Ксения улыбнулась и послушно сделала то, о чем он попросил. Так просто теперь было делать то, что он просит. Так просто…
— Слепая… — шепнул он.
Сам снова зажмурился и, как она, слепой мелкими поцелуями покрывал ее лоб. Целовал веки, водил пальцами по мягким ресницам. Лепил ладонями и губами ее лицо. Шею. Чувствовал соль от слез. Плакала. Его вина. И его счастье, что его вина. И что подрагивание ее пульса — тоже его касаний творение.

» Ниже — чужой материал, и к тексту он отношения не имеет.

-- ==== Sys2Proof/Machine/EvMemory.lean ====
section
/-! DEFINITION. Steps of the memory system: the migration engine (R196 to R200), fault records and replay (R192, R193), the CXL
pool (R211 to R215), requests from the fabric (R230, R231). A step whose condition does not hold changes nothing. -/

namespace Sys2Proof.Machine

/-! ## The migration engine (R196 to R200) -/

/-- An address of one frame carried over to another. -/
def carry (src dst a : Nat) : Nat := if frameOf a = frameOf src then dst + a % 4096 else a

/-- A reservation carried over. -/
def Resv.carried (src dst : Nat) (r : Resv) : Resv := { r with granule := carry src dst (r.granule * 64) / 64 }

/-- The instruction caches drop a frame that passes on to another page (R201). -/
def State.dropCode (s : State) (f : Nat) : State :=
  { s with cores := s.cores.map fun c => (c.1, { c.2 with icache := c.2.icache.filter fun e => frameOf e.1 != f }) }

/-- MIGRATION_RELEASE (R194, R199): the invalidation completes, the entry is freed and the source frame is passed on. -/
def State.releaseMove (s : State) (k : Nat) : State :=
  match tget s.fwds k with
  | none => s
  | some f =>
    let names (e : TlbEntry) : Bool := e.tenant == f.tenant && e.through f.ipa (f.ipa + 4096)
    let old (a : Nat) : Bool := frameOf a == frameOf f.src
    if f.switched = false ∨ s.heldBack old then s
    else match s.tlbDrop names with
      | .error s1 => s1
      | .ok s1 => match s1.pushAll old with
        | .error s2 => s2
        | .ok s2 =>
          let s3 := ((s2.l1Cores.foldl (fun s c => s.l1Drop c old) s2).l2Forget old).dropCode (frameOf f.src)
          { s3 with fwds := tdel s3.fwds k, retRing := s3.retRing ++ [f.src], counters := tset s3.counters (frameOf f.src) 0 }.recheckCounters

/-- MIGRATION_RELEASE. -/
def execMigrationRelease (entry : Nat) (s : State) : Out := .next (s.releaseMove entry)

/-- ACCESS_COUNTER_DECAY (R196). -/
def execAccessCounterDecay (s : State) : Out :=
  let p := s.migdecay * 65536
  .next (if s.migdecay ≠ 0 ∧ s.decayFrom + p ≤ s.now then
    { s with counters := s.counters.map fun c => (c.1, c.2 / 2), decayFrom := s.decayFrom + p } else s)

/-- MIGDECAY_WRITE (R196). -/
def execMigdecayWrite (value : Word) (s : State) : Out := .next (s.writeDecay value)

/-- FRFILL_PUSH (R198). -/
def execFrfillPush (ring : Nat) (value : Word) (s : State) : Out := .next (if ring < 3 then s.pushFrame ring value else s)

/-- FRRET_POP (R198). -/
def execFrretPop (s : State) : Out :=
  let r := s.popFrret
  .next { r.1 with readout := BitVec.ofNat 64 r.2 }

/-! ## Fault records (R73, R192, R193) -/

/-- FAULT_RECORD_RESOLVE (R192). -/
def execFaultRecordResolve (buf idx : Nat) (s : State) : Out :=
  .next (if buf ≤ 256 ∧ idx < 8 then s.writeStatus buf idx 1 else s)

/-- FAULT_RECORD_ABANDON (R192, R193). -/
def execFaultRecordAbandon (buf idx : Nat) (s : State) : Out :=
  .next (if buf ≤ 256 ∧ idx < 8 then s.writeStatus buf idx 3 else s)

/-- FAULT_REPLAY (R193). -/
def execFaultReplay (buf : Nat) (s : State) : Out := .next (if buf ≤ 256 then s.replay buf else s)

/-- DEVDROP_READ (R73): the count is returned and cleared. -/
def execDevdropRead (s : State) : Out := .next { s with readout := BitVec.ofNat 64 s.devdrop, devdrop := 0 }

/-! ## The CXL pool (R211 to R215) -/

/-- Whether a run of pages can be named by POOLCMD (R212). -/
def runOk (page count : Nat) : Bool := decide (page < 2 ^ 34 ∧ count < 4096)

/-- POOL_ACQUIRE (R212). -/
def execPoolAcquire (page count : Nat) (s : State) : Out := .next (if runOk page count then s.poolAcquire page count else s)

/-- POOL_RELEASE (R212). -/
def execPoolRelease (page count : Nat) (s : State) : Out := .next (if runOk page count then s.poolRelease page count else s)

/-- POOL_PUBLISH (R213): this package's command, or the publication of a region by another package. -/
def execPoolPublish (page : PublishMsg) (count : Nat) (s : State) : Out :=
  .next (match page with
    | .here p => if runOk p count then s.poolPublish p count else s
    | .elsewhere p ws => if runOk p count then s.poolPublished p count ws else s)

/-- POOL_COMMAND_DONE (R212): POOLSTAT leaves "in progress"; commands whose write-backs have waited act first. -/
def execPoolCommandDone (s : State) : Out :=
  let s1 := s.poolRetry
  let c := s1.poolCmd
  .next (if c.waits = [] ∧ c.status = 3 then { s1 with poolCmd := { c with status := c.result, first := c.resultFirst } } else s1)

/-- POOL_REVOCATION (R212): the package drops its lines of a read-shared page, which is then none. -/
def execPoolRevocation (page : Nat) (s : State) : Out :=
  .next (if tget s.poolPages page = some .shared then
    match s.poolDrop page 1 with
    | .ok s => { s with poolPages := tdel s.poolPages page }
    | .error s => s
  else s)

/-- POOL_HEARTBEAT (R215). -/
def execPoolHeartbeat (s : State) : Out := .next { s with lastBeat := s.now }

/-- Whether an address is of a byte whose home lies in the pool. -/
def State.inPool (s : State) (a : Nat) : Bool := tierOf (s.homeAddr a) == some 2

/-- A warp without its queued and held writes to some addresses. -/
def Warp.loseAt (p : Nat → Bool) (w : Warp) : Warp :=
  let stays (d : Dest) : Bool := match d with
    | .mem x => !p x.pa
    | _ => true
  { w with
    storeQ := w.storeQ.filter fun e => match e with
      | .store d _ | .sent d _ | .red d _ _ _ => stays d
    seg := { w.seg with held := w.seg.held.filter fun h => match h.2 with
      | .store d _ | .red d _ _ _ => stays d
      | _ => true } }

/-- POOL_HEARTBEAT_LAPSE (R215): after 50 ms without a heartbeat the holdings are none, and what had not reached the pool is
lost: queued and held writes, dirty bytes of the caches, writes in a migration's window or stalled there with the engine. -/
def execPoolHeartbeatLapse (s : State) : Out :=
  let with_ (x : Stall) : Bool := match x with
    | .bytes _ => true
    | _ => false
  let lose (f : Fwd) : Fwd := if s.inPool f.src && !f.switched then { f with window := [], stalled := f.stalled.filter fun x => !with_ x } else f
  .next (if s.lastBeat + Config.heartbeatLapse ≤ s.now then
    let s := (s.l1Cores.foldl (fun s c => s.l1Drop c s.inPool) s).l2Forget s.inPool
    { s with poolPages := []
             warps := s.warps.map fun p => (p.1, p.2.loseAt s.inPool)
             fwds := s.fwds.map fun p => (p.1, lose p.2) }
  else s)

/-- POOL_MODULE_LOSS (R214): no access returns another value. -/
def execPoolModuleLoss (extent module : Nat) (s : State) : Out :=
  .next (if s.lostModules.contains (extent, module) then s else { s with lostModules := s.lostModules ++ [(extent, module)] })

/-- POOL_MODULE_REBUILD (R214). -/
def execPoolModuleRebuild (extent module : Nat) (s : State) : Out :=
  .next { s with lostModules := s.lostModules.filter (· != (extent, module)) }

/-! ## Requests from the fabric (R230, R231) -/

/-- The address of a request. -/
def fabricPa : FabricReq → Nat
  | .load pa _ => pa
  | .store pa _ => pa
  | .atomic pa _ _ _ => pa
  | .cas pa _ _ _ => pa
  | .lr _ pa _ => pa
  | .sc _ pa _ => pa

/-- The bytes at an address as an endpoint reads them: memory coherently, a window's registers at user level. -/
def State.fabricRead (s : State) (pa n : Nat) : State × List Byte :=
  s.devLoad (physXlat (s.nameOf pa)) n

/-- Bytes written for an endpoint; none when they must wait. -/
def State.fabricWrite (s : State) (pa : Nat) (bs : List Byte) : Option State := s.devStore (physXlat (s.nameOf pa)) bs

/-- Whether the package may serve a request: it owns a page of the pool that it reads or writes for an endpoint (R211). -/
def State.fabricOwned (s : State) (req : FabricReq) : Bool :=
  let pa := s.homeAddr (fabricPa req)
  match req with
  | .load _ _ | .lr _ _ _ => s.ownsRead pa
  | _ => s.ownsExcl pa

/-- A request served (R230, R231), its answer in Lantern's report line: 0 and the bytes it returns. None while a write must
wait. -/
def State.serveFabric (s : State) (req : FabricReq) : Option State :=
  let answer (s : State) (bs : List Byte) : State := { s with report := 0 :: bs.map BitVec.toNat }
  match req with
  | .load pa n =>
    let r := s.fabricRead pa n
    some (answer r.1 r.2)
  | .store pa bs => (s.fabricWrite pa bs).map fun s => answer s []
  | .atomic pa op t v =>
    let r := s.fabricRead pa (tyWidth t / 8)
    (r.1.fabricWrite pa (rmwBytes op t r.2 v.toNat)).map fun s => answer s r.2
  | .cas pa t v cmp =>
    let r := s.fabricRead pa (tyWidth t / 8)
    if leNat r.2 = cmp.toNat % 2 ^ tyWidth t then (r.1.fabricWrite pa (leBytes (tyWidth t / 8) v.toNat)).map fun s => answer s r.2
    else some (answer r.1 r.2)
  | .lr e pa n =>
    let r := s.fabricRead pa n
    some (answer { r.1 with fabResv := tset r.1.fabResv e { granule := r.1.homeAddr pa / 64, time := r.1.now } } r.2)
  | .sc e pa bs =>
    let holds : Bool := match tget s.fabResv e with
      | some r => r.granule == s.homeAddr pa / 64 && decide (s.now ≤ r.time + Config.reservationLife)
      | none => false
    let s := { s with fabResv := tdel s.fabResv e }
    if holds then (s.fabricWrite pa bs).map fun s => answer s [1] else some (answer s [0])

/-- FABRIC_REQUEST_IN (R230, R231): what the package exports is its memory, of the pool what it owns (R211), and its device windows at
user level; an access elsewhere is refused. -/
def execFabricRequestIn (req : FabricReq) (s : State) : Out :=
  let pa := fabricPa req
  .next (match regionOf pa with
    | .none | .fabric => { s with report := [1] }
    | _ => if s.fabricOwned req = false then { s with report := [1] } else if s.sleeping pa then s.wake else (s.serveFabric req).getD (s.stallFor (some (frameOf pa)) (.fabric req)))

end Sys2Proof.Machine
end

— Я скучал, — пробормотал Глеб.
— Я тоже.
— И правда любишь?
— Люблю, — шепнула она в самые его губы. Провела ладонью по его груди. Свела с ума. Резаная, хромая… свела с ума.
Парамонов со стоном отстранился. Прижался лбом к ее лбу. Прикрыл глаза. И тихо рассмеялся:
— Ксёныч, трахаться пока нельзя. Могу читнуть Маяковского.
— Только не Маяковского!
— Не, ну ладно я! Этот тебе чем не угодил?
— Дразнится, — рассмеялась Ксения.
— Он исключительно серьезен! — возмутился Глеб.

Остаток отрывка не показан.